What you need to do
Gather each line of the entries below that includes "target".

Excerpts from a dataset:

-- ==== Sys2Proof/Laws/PerInstr.lean ====
section
/-! SUPPORT. What well-formedness means for each row: the entry of a host command names an existing queue pair and fits its
words; no other row carries an entry. -/

namespace Sys2Proof.Laws.WellFormedness

/-- The submission entry that a row carries. -/
def entryOf : Instr → Option Sub
  | .nop c => some c
  | .identify c => some c
  | .setState c => some c
  | .abort c => some c
  | .clkStatus c => some c
  | .clkMeasure c => some c
  | .clkGate c => some c
  | .pwrStatus c => some c
  | .dvfsSet c => some c
  | .clkoutCfg c => some c
  | .loopSetSp c => some c
  | .loopSetOut c => some c
  | .loopRead c => some c
  | .loopSetMode c => some c
  | .loopWrite c => some c
  | .boothStatus c => some c
  | .boothKeepAwake c => some c
  | .modelLoad c => some c
  | .modelReinit c => some c
  | .testStart c => some c
  | .testStop c => some c
  | .testStatus c => some c
  | .captRead c => some c
  | .dispLoad c => some c
  | .dispSetPrio c => some c
  | .dispStatus c => some c
  | .dispFlowStatus c => some c
  | .sessAdvance c => some c
  | .sessHold c => some c
  | .sessLoad c => some c
  | .sessStart c => some c
  | .sessResume c => some c
  | .sessAbort c => some c
  | .sessUnload c => some c
  | .sessStatus c => some c
  | .scanLoad c => some c
  | .scanMode c => some c
  | .scanWrite c => some c
  | .scanRead c => some c
  | .scanStatus c => some c
  | .axConfig c => some c
  | .axWrite c => some c
  | .axEnable c => some c
  | .axMove c => some c
  | .axStop c => some c
  | .axSetLimits c => some c
  | .axHome c => some c
  | .axGear c => some c
  | .axGearSched c => some c
  | .axClear c => some c
  | .axRead c => some c
  | .safeStatus c => some c
  | .safeRequest c => some c
  | .safeReset c => some c
  | .sconnStatus c => some c
  | .sealStage c => some c
  | .sealCommit c => some c
  | .sealRead c => some c
  | .recConfig c => some c
  | .recStream c => some c
  | .recStatus c => some c
  | .recFetch c => some c
  | .trigConfig c => some c
  | .trigCtrl c => some c
  | .trigStatus c => some c
  | .maskLoad c => some c
  | .maskArm c => some c
  | .maskStatus c => some c
  | .planeStatus c => some c
  | .planeHealth c => some c
  | .planeRestore c => some c
  | .planeOffline c => some c
  | .planeSwap c => some c
  | .planeConfig c => some c
  | .ledgerStatus c => some c
  | .journalRead c => some c
  | .fwStage c => some c
  | .fwSelect c => some c
  | .memStatus c => some c
  | .turnSet c => some c
  | .turnRead c => some c
  | .memScrub c => some c
  | .aiConfig c => some c
  | .afeSeq c => some c
  | .aoConfig c => some c
  | .clConfig c => some c
  | .pwConfig c => some c
  | .afeCal c => some c
  | .afeTest c => some c
  | .afeStatus c => some c
  | .afeMode c => some c
  | .gpConfig c => some c
  | .fpConfig c => some c
  | .fpStation c => some c
  | .fpArm c => some c
  | .fpStatus c => some c
  | .mgtConfig c => some c
  | .ptpConfig c => some c
  | .ptpStatus c => some c
  | .timeRead c => some c
  | .timeStep c => some c
  | .timeRate c => some c
  | .timeCmp c => some c
  | .timeStatus c => some c
  | .canConfig c => some c
  | .canFilter c => some c
  | .canSignal c => some c
  | .canSched c => some c
  | .canSend c => some c
  | .canCtrl c => some c
  | .canRxRead c => some c
  | .canStatus c => some c
  | .evtRoute c => some c
  | .evtStatus c => some c
  | .evrRead c => some c
  | .evrClear c => some c
  | .obsCtrl c => some c
  | .obsRead c => some c
  | .lockChallenge c => some c
  | .lock c => some c
  | .qpEnable _ _ => none
  | .qpDisable _ _ => none
  | .qpSqTail _ _ => none
  | .qpCqHead _ _ => none
  | .qpRetryClear _ => none
  | .readClearCounter _ => none
  | .evtCfgWrite _ _ => none
  | .evtAck _ _ => none
  | .dmaChResume _ _ => none
  | .dmaChStop _ => none
  | .xlatInvAll => none
  | .xlatInvPage _ => none
  | .xlatInvDone => none
  | .registerWrite _ _ _ => none
  | .functionLevelReset => none
  | .linkDown => none
  | .linkUp _ _ => none
  | .d3hotEntry => none
  | .d0Entry => none
  | .entryFetch _ _ _ => none
  | .coalesceTimeout _ => none
  | .timedPlacement _ _ => none
  | .backlogEased => none
  | .forwardedCommit _ _ => none
  | .inputCut _ _ _ => none
  | .tokenDelivery _ _ _ _ _ _ _ _ => none
  | .taskFire _ => none
  | .loopExecution _ => none
  | .coastLimitReached _ => none
  | .staleLimitReached _ => none
  | .sampleDeadline => none
  | .stepDurationDue _ => none
  | .triggerArmed _ => none
  | .triggerWindowComplete _ => none
  | .outputCommit _ => none
  | .signatureExchange => none
  | .checkRollVerdict _ _ => none
  | .heartbeatDeadline _ _ => none
  | .planeResignation _ _ _ => none
  | .switchoverElection => none
  | .healthReport _ _ => none
  | .selfTestSlice _ _ => none
  | .diagnosisPassed _ => none
  | .suspectTimeout _ => none
  | .resyncCopyRound _ => none
  | .resyncFinalCut _ => none
  | .resyncComplete _ => none
  | .resyncTimeout _ => none
  | .journalWrite _ => none
  | .eventPosting => none
  | .eventRecordWrite _ => none
  | .axisTick _ => none
  | .stallDeclared _ => none
  | .safetyEvaluation => none
  | .discrepancyDemand _ => none
  | .ss1TorqueOff _ => none
  | .stoTestPulse _ _ => none
  | .safetyPduReceive _ _ => none
  | .safetyWatchdogExpiry _ => none
  | .safetyPduSend _ => none
  | .scanCycleStart => none
  | .scanDeadline => none
  | .scanShadowRead => none
  | .instrNop => none
  | .rung _ => none
  | .andBit _ => none
  | .andnBit _ => none
  | .orBit _ => none
  | .ornBit _ => none
  | .push => none
  | .popand => none
  | .popor => none
  | .notRlo => none
  | .outBit _ => none
  | .setBit _ => none
  | .rstBit _ => none
  | .rEdge _ => none
  | .fEdge _ => none
  | .ton _ => none
  | .tof _ => none
  | .tp _ => none
  | .tres _ => none
  | .ctu _ => none
  | .ctd _ => none
  | .cres _ => none
  | .cgt _ _ => none
  | .cge _ _ => none
  | .clt _ _ => none
  | .cle _ _ => none
  | .ceq _ _ => none
  | .cne _ _ => none
  | .lim _ _ _ => none
  | .mov _ _ => none
  | .movi _ _ => none
  | .holds _ => none
  | .park _ => none
  | .force _ => none
  | .evt _ _ => none
  | .endProg => none
  | .boothPowerDown _ => none
  | .boothWakeDone _ => none
  | .intervalClose _ => none
  | .timeRecord => none
  | .streamBurst _ => none
  | .dramGrant _ _ => none
  | .dramRefresh => none
  | .memoryWatchdogBite => none
  | .scrubBlock _ => none
  | .dmaBurst _ => none
  | .translationWalk _ _ _ => none
  | .dmaSuspendTimeout _ => none
  | .aiConversion _ _ _ => none
  | .ne43Recovery _ => none
  | .injectedTrigger _ _ _ => none
  | .calRotationStart _ => none
  | .calHandover _ _ => none
  | .calCoeffLoaded _ _ _ => none
  | .afeTestDone _ _ => none
  | .clMeasure _ _ _ => none
  | .complianceLost _ => none
  | .complianceRestored _ => none
  | .clOpen _ => none
  | .retransmitAlarm _ => none
  | .loopvMeasure _ => none
  | .aoOverload _ _ => none
  | .pwmPeriodStart _ => none
  | .frameReceive _ _ => none
  | .frameDelivery _ => none
  | .outputFrameSend _ => none
  | .stationLost _ => none
  | .fieldLinkDown _ => none
  | .fieldLinkUp _ => none
  | .ptpMessageReceive _ _ => none
  | .ptpMessageSend _ => none
  | .mgtLinkChange _ _ => none
  | .timeCompareFire _ => none
  | .canFrameReceive _ _ _ => none
  | .canSchedRelease _ _ => none
  | .canTxComplete _ => none
  | .canTxError _ => none
  | .canArbitrationLost _ => none
  | .referenceMessage _ _ => none
  | .busOffRecovery _ => none
  | .porstAssert => none
  | .porstRelease _ => none
  | .warmRstFall => none
  | .warmResetApply => none
  | .warmRstRelease _ => none
  | .pwrfailAssert => none
  | .checkpointShadowLatch => none
  | .checkpointValidMark _ => none
  | .pwrfailRelease => none
  | .supplyTrip _ => none
  | .supplyRestored _ => none
  | .sealOpenAssert => none
  | .sealOpenDeassert => none
  | .wakeTimerExpiry => none
  | .idleWakeCommit => none
  | .crystalStable _ => none
  | .pllLock _ => none
  | .firmwareChecked _ _ _ => none
  | .selfTestDone _ _ => none
  | .planeReady _ => none
  | .startupElection => none
  | .startupTimeout _ => none
  | .crystalStartTimeout _ => none
  | .clockMonitorTrip _ _ _ => none
  | .sharedClockTrip _ _ => none
  | .clockSourceRecovered _ => none
  | .tickAlignment _ _ => none
  | .planeAligned _ => none
  | .tickPeriodCheck _ _ => none
  | .trimLimit _ => none
  | .droopFallback _ => none
  | .droopRelease => none
  | .levelSettleExpiry _ => none
  | .measurementDone _ _ _ => none
  | .fieldLockExpiry => none
  | .nonceExpiry => none
  | .opsecWrite _ => none
  | .tapBypass _ _ => none
  | .tapIdcode => none
  | .tapSample => none
  | .tapObsSel _ => none
  | .tapObsData => none
  | .tapReset => none
  | .winSpHi _ _ => none
  | .winSpLo _ _ => none
  | .winMoHi _ _ => none
  | .winMoLo _ _ => none
  | .winMode _ _ => none
  | .winClaim _ => none
  | .winStart => none
  | .winHold => none
  | .winResume => none
  | .winAdvance => none
  | .winAbort => none
  | .windowStatusRead _ => none
  | .windowRead _ => none
  | .windowRequestTimeout => none
  | .rcStable _ => none
  | .pllLockTimeout _ => none
  | .canIntegrationDone _ => none
  | .canReceiveError _ => none
  | .completionTimeout _ _ => none
  | .ledgerReadBack _ => none
  | .operatingSecond => none

/-- A well-formed row that carries an entry carries one of an existing queue pair, whose target and parameters fit their words
(02 R51, Table 2-8). -/
def Statement (i : Instr) : Prop :=
  i.wf = true → ∀ c, entryOf i = some c → c.qp < 64 ∧ c.target < 2 ^ 32 ∧ c.params.length ≤ 12

/-- A row that carries the entry c. -/
theorem of_entry (c : Sub) (h : c.wf = true) : c.qp < 64 ∧ c.target < 2 ^ 32 ∧ c.params.length ≤ 12 := by
  unfold Sub.wf at h
  simp only [Bool.and_eq_true, decide_eq_true_eq] at h
  exact ⟨h.1.1, h.1.2, h.2⟩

Written response
/-- A well-formed row that carries an entry carries one of an existing queue pair, whose target and parameters fit their words
  i.wf = true → ∀ c, entryOf i = some c → c.qp < 64 ∧ c.target < 2 ^ 32 ∧ c.params.length ≤ 12
theorem of_entry (c : Sub) (h : c.wf = true) : c.qp < 64 ∧ c.target < 2 ^ 32 ∧ c.params.length ≤ 12 := by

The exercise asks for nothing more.